» RECORD EXCERPTS:
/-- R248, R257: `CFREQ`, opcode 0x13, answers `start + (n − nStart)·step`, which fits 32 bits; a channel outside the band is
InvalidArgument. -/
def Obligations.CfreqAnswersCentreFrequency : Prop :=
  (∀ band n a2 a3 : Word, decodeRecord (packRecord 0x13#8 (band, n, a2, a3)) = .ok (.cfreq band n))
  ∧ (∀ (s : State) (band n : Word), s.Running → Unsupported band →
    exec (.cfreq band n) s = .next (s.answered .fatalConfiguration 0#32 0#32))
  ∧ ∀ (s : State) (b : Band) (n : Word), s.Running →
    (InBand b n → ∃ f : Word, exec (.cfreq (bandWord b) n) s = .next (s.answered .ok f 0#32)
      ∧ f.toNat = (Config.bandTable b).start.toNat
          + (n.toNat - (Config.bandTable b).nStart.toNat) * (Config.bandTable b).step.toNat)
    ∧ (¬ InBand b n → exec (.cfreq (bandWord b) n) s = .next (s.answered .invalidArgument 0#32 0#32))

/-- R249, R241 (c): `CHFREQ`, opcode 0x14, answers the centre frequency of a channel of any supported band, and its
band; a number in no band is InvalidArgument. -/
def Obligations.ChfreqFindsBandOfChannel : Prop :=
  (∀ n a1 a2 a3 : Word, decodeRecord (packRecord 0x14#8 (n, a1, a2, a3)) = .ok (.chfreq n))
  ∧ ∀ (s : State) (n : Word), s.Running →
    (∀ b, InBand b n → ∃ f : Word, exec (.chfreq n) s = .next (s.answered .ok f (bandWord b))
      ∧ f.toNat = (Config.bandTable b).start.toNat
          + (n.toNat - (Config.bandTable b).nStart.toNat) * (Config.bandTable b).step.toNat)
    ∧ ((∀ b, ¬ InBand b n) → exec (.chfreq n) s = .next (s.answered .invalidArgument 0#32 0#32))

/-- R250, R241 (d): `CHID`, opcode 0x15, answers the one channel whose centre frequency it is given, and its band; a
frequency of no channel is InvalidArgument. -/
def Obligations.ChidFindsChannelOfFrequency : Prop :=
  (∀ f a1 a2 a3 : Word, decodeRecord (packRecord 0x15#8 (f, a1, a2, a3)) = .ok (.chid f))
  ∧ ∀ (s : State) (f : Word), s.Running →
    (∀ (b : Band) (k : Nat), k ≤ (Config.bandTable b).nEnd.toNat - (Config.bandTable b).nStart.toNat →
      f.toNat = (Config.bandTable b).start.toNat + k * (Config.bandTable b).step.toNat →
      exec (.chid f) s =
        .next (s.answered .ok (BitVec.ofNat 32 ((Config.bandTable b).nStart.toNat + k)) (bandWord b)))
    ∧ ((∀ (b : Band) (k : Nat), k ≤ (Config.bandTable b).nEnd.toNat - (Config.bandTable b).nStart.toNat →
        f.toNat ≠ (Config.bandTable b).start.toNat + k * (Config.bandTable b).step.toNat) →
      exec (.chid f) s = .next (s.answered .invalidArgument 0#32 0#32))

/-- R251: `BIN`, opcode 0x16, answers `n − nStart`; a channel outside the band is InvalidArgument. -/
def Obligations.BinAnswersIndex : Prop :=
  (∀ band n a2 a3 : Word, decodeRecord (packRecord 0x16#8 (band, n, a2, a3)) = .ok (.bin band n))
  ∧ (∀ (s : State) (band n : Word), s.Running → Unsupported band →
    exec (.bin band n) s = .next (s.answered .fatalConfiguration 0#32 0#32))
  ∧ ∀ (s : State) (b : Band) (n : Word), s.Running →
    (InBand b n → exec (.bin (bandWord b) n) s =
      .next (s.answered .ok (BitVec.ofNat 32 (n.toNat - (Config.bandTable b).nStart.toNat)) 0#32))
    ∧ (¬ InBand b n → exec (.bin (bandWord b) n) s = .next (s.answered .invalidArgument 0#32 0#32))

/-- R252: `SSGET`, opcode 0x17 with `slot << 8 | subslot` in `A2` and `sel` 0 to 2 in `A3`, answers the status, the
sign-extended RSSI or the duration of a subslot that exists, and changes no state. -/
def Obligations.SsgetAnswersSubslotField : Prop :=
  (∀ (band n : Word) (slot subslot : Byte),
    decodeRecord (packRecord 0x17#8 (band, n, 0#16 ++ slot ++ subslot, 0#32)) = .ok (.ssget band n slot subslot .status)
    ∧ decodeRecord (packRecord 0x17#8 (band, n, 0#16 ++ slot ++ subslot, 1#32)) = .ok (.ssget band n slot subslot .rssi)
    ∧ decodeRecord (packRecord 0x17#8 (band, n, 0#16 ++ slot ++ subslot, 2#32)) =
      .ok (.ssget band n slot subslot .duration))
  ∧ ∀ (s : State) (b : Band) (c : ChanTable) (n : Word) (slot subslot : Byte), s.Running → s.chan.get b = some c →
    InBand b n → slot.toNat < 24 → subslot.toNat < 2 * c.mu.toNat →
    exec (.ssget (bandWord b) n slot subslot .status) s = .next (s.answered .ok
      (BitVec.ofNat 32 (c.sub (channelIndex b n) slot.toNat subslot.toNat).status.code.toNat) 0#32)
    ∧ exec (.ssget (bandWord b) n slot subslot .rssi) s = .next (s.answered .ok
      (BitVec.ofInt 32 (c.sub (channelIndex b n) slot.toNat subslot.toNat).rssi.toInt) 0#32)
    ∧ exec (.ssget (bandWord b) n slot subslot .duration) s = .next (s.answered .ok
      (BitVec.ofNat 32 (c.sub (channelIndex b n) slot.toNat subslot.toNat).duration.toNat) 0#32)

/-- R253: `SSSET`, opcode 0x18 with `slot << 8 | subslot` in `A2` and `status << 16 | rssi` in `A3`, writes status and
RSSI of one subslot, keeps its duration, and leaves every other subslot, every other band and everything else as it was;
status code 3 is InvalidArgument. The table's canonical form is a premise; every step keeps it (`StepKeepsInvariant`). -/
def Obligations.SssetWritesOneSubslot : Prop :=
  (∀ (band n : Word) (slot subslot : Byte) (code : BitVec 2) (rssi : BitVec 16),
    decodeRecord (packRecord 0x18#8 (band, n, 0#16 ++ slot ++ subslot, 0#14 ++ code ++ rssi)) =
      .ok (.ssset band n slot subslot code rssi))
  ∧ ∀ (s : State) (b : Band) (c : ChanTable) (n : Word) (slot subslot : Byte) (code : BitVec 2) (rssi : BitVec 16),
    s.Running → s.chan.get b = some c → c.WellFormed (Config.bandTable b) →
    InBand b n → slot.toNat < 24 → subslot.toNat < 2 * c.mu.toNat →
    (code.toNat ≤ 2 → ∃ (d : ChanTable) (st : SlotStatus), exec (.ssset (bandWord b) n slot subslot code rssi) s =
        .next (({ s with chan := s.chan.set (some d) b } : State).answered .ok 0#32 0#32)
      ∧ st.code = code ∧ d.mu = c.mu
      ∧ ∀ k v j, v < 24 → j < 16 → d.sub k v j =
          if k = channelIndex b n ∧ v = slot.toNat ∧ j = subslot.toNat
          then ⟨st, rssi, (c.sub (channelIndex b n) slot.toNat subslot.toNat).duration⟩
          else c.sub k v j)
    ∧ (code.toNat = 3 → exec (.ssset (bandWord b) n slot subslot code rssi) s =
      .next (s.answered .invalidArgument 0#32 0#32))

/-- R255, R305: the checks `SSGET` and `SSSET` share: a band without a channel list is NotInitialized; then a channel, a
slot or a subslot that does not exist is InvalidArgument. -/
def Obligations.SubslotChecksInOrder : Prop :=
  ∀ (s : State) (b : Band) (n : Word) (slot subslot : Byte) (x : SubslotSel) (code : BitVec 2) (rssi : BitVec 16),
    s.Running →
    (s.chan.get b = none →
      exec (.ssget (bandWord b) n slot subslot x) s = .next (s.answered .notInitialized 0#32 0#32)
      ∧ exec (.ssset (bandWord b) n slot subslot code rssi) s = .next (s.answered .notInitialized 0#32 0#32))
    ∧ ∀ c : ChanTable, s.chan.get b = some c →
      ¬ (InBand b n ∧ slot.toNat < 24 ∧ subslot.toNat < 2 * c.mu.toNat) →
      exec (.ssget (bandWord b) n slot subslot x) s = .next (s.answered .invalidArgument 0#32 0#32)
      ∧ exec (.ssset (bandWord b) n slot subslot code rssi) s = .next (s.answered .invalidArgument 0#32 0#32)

» HOW TO COMPLETE THIS TASK: Reprint exactly the lines above that start at the one with "status code 3" and end at the one with "(∀ (band n : Word) (slot subslot : Byte) (code", keeping both and adding none.

» OUTPUT OF THE EXERCISE:
status code 3 is InvalidArgument. The table's canonical form is a premise; every step keeps it (`StepKeepsInvariant`). -/
def Obligations.SssetWritesOneSubslot : Prop :=
  (∀ (band n : Word) (slot subslot : Byte) (code : BitVec 2) (rssi : BitVec 16),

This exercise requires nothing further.